Entries taken from a collection:
* * * * * * *

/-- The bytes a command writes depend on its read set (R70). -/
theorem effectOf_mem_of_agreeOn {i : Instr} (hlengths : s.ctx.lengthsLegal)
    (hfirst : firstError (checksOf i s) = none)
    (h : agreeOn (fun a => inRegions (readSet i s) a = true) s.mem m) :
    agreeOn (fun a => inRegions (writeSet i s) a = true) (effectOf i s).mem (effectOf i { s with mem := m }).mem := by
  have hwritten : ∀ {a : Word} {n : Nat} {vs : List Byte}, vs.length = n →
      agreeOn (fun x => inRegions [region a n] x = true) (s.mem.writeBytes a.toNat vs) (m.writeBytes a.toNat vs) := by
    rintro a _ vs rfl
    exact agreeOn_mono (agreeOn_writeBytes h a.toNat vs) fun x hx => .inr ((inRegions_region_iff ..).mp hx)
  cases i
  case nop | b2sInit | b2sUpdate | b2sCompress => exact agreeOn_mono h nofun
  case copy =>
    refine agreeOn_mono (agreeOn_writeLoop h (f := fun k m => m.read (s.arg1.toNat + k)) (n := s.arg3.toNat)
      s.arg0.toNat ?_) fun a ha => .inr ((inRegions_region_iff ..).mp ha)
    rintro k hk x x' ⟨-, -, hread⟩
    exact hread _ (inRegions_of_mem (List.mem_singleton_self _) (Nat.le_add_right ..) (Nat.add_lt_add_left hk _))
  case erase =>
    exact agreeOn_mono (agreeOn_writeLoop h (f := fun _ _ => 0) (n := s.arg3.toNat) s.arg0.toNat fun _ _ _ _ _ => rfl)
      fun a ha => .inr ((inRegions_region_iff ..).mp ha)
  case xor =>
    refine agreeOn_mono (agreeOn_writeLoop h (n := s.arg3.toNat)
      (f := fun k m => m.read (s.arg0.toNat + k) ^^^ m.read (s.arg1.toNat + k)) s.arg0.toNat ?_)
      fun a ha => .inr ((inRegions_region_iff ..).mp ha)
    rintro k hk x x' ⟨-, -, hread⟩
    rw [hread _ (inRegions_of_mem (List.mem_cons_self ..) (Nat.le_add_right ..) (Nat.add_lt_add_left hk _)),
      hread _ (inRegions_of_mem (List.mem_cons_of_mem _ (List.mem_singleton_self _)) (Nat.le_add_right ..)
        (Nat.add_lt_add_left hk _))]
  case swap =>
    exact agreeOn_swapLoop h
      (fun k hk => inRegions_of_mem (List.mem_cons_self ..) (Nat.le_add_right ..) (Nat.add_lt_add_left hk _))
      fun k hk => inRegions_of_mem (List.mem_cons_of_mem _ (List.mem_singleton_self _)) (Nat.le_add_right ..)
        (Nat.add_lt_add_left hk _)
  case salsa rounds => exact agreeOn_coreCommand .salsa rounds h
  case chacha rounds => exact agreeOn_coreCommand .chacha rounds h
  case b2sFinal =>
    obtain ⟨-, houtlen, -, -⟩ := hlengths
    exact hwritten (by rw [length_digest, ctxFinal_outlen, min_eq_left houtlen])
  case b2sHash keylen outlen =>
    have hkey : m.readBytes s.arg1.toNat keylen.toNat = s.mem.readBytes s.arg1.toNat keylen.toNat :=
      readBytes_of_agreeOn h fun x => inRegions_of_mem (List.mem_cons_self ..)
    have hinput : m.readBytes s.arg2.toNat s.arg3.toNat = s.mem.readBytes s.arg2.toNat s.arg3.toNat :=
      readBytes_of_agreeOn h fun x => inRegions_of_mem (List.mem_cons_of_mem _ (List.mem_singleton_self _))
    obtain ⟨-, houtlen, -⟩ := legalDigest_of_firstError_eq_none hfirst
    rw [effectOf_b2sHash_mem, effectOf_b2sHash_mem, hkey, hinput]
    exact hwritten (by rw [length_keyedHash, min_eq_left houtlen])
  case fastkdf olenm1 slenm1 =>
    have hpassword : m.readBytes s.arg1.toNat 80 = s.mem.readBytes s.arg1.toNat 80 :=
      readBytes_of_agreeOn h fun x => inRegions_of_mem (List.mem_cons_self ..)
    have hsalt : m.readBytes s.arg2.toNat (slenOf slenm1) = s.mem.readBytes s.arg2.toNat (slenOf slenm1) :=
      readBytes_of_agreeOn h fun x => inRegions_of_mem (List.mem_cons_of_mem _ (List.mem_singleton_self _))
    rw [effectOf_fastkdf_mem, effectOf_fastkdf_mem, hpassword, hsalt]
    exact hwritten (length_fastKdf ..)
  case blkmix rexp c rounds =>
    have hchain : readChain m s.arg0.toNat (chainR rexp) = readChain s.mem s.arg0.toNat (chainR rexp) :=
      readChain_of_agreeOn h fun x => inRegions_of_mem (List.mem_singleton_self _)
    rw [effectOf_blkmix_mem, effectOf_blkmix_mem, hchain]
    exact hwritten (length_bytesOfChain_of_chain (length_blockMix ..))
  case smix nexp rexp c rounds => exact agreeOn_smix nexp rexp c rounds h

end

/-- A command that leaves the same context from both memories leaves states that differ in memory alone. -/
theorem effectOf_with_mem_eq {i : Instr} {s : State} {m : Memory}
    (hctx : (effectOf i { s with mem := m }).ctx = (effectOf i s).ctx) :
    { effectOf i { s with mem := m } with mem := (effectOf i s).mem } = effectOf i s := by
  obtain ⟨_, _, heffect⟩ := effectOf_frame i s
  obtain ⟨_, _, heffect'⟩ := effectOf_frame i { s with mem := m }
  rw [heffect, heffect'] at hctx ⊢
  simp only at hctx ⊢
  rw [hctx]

* * * * * * *

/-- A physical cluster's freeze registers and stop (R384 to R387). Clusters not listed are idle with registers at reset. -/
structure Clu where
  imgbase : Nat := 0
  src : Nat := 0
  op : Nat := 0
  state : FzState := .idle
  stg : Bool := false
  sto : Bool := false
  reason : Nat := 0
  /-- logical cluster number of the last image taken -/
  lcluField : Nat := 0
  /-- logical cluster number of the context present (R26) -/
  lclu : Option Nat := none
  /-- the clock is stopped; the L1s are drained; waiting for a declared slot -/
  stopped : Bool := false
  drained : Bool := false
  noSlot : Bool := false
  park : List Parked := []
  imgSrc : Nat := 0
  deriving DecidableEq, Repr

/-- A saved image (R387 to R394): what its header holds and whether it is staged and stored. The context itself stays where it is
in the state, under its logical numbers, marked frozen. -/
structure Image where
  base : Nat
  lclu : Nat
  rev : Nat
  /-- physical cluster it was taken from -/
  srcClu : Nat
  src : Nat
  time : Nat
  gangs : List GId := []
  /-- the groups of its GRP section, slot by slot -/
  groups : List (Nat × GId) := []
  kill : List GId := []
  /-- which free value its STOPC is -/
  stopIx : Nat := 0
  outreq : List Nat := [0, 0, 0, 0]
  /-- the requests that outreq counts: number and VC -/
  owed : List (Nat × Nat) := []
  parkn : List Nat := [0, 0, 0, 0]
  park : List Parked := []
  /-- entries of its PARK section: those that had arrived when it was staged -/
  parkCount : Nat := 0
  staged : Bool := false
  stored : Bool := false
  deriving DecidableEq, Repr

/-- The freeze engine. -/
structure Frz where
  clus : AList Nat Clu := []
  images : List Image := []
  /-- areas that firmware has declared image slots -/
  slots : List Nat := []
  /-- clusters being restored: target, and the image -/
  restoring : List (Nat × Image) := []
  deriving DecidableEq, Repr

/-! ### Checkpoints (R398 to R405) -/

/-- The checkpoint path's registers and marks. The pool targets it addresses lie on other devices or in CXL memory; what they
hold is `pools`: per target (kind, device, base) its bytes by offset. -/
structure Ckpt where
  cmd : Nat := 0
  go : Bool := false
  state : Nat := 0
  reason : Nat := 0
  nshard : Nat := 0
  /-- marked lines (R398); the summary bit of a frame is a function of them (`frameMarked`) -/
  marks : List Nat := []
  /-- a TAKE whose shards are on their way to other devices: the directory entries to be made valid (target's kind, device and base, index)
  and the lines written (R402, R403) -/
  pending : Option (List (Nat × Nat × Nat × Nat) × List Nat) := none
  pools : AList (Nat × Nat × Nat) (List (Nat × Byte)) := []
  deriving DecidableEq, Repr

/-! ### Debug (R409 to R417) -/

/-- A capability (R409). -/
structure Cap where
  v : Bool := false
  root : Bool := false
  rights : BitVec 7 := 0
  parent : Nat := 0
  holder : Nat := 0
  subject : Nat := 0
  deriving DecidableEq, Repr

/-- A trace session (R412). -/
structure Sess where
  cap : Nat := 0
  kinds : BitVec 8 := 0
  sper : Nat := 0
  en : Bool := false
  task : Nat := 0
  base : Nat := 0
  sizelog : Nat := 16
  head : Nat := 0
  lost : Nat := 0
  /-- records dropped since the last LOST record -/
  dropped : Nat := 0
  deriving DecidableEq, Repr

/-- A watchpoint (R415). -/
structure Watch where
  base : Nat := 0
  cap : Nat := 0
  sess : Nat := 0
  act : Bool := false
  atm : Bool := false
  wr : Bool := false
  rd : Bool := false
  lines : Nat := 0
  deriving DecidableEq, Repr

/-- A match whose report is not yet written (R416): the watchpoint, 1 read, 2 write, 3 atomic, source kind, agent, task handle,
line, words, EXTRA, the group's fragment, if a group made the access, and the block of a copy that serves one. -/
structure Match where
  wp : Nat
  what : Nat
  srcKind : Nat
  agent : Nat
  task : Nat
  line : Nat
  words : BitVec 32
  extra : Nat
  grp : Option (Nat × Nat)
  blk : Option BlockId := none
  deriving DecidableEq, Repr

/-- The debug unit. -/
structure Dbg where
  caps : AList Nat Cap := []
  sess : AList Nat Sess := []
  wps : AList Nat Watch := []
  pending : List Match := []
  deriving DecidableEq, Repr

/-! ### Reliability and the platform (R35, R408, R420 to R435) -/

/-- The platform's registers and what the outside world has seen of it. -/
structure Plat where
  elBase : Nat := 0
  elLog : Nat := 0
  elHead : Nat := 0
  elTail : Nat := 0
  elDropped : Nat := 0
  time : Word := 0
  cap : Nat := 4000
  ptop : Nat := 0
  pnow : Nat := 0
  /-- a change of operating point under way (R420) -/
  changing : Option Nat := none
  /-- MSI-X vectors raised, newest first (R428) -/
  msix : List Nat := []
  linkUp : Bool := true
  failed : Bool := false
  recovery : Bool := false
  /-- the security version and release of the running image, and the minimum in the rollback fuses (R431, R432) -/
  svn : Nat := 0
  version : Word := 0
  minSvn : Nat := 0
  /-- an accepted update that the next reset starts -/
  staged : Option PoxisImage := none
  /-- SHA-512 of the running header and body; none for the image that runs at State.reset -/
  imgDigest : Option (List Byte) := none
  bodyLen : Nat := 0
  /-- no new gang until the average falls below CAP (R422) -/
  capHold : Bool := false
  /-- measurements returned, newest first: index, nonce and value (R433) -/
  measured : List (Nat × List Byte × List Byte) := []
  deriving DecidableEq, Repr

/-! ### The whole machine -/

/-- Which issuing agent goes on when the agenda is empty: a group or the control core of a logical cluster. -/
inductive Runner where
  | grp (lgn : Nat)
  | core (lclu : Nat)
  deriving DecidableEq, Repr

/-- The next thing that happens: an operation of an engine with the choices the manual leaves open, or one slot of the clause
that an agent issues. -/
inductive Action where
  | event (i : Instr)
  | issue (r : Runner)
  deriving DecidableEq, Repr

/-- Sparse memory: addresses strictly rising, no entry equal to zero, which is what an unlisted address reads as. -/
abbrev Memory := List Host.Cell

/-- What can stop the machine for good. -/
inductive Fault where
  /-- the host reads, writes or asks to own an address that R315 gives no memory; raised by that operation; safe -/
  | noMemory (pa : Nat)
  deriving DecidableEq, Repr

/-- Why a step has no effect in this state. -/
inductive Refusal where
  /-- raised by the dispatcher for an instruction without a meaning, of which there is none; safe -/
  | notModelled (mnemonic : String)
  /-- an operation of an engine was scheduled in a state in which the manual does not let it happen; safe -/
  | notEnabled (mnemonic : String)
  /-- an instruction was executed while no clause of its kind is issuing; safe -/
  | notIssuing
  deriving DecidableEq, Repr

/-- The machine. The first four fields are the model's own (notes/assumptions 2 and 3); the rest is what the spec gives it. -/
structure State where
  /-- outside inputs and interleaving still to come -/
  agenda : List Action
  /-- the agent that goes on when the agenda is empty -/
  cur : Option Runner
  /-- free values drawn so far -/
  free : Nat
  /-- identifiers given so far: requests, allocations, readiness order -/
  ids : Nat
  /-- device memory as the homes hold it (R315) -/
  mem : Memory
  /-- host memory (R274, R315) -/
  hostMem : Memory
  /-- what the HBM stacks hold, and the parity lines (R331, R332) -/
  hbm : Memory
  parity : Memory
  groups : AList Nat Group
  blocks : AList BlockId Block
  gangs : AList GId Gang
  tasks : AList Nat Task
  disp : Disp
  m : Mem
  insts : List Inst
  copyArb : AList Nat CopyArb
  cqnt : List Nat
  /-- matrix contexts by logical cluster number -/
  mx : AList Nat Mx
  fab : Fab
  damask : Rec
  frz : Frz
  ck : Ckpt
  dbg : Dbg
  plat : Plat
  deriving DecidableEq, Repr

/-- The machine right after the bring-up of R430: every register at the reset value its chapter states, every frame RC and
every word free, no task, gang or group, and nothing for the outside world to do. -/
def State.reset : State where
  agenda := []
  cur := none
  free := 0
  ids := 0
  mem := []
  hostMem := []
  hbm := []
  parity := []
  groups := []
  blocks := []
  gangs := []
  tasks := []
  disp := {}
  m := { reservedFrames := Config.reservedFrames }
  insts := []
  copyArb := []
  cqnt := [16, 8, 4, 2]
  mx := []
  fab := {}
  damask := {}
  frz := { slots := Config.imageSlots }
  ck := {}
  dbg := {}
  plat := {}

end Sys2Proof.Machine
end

* * * * * * *

TASK TO CARRY OUT:
Only the lines above from the line with "time : Word := 0" to the line with "reads as. -/", those two lines included, should be reproduced exactly.

OUTPUT BELOW:
  time : Word := 0
  cap : Nat := 4000
  ptop : Nat := 0
  pnow : Nat := 0
  /-- a change of operating point under way (R420) -/
  changing : Option Nat := none
  /-- MSI-X vectors raised, newest first (R428) -/
  msix : List Nat := []
  linkUp : Bool := true
  failed : Bool := false
  recovery : Bool := false
  /-- the security version and release of the running image, and the minimum in the rollback fuses (R431, R432) -/
  svn : Nat := 0
  version : Word := 0
  minSvn : Nat := 0
  /-- an accepted update that the next reset starts -/
  staged : Option PoxisImage := none
  /-- SHA-512 of the running header and body; none for the image that runs at State.reset -/
  imgDigest : Option (List Byte) := none
  bodyLen : Nat := 0
  /-- no new gang until the average falls below CAP (R422) -/
  capHold : Bool := false
  /-- measurements returned, newest first: index, nonce and value (R433) -/
  measured : List (Nat × List Byte × List Byte) := []
  deriving DecidableEq, Repr

/-! ### The whole machine -/

/-- Which issuing agent goes on when the agenda is empty: a group or the control core of a logical cluster. -/
inductive Runner where
  | grp (lgn : Nat)
  | core (lclu : Nat)
  deriving DecidableEq, Repr

/-- The next thing that happens: an operation of an engine with the choices the manual leaves open, or one slot of the clause
that an agent issues. -/
inductive Action where
  | event (i : Instr)
  | issue (r : Runner)
  deriving DecidableEq, Repr

/-- Sparse memory: addresses strictly rising, no entry equal to zero, which is what an unlisted address reads as. -/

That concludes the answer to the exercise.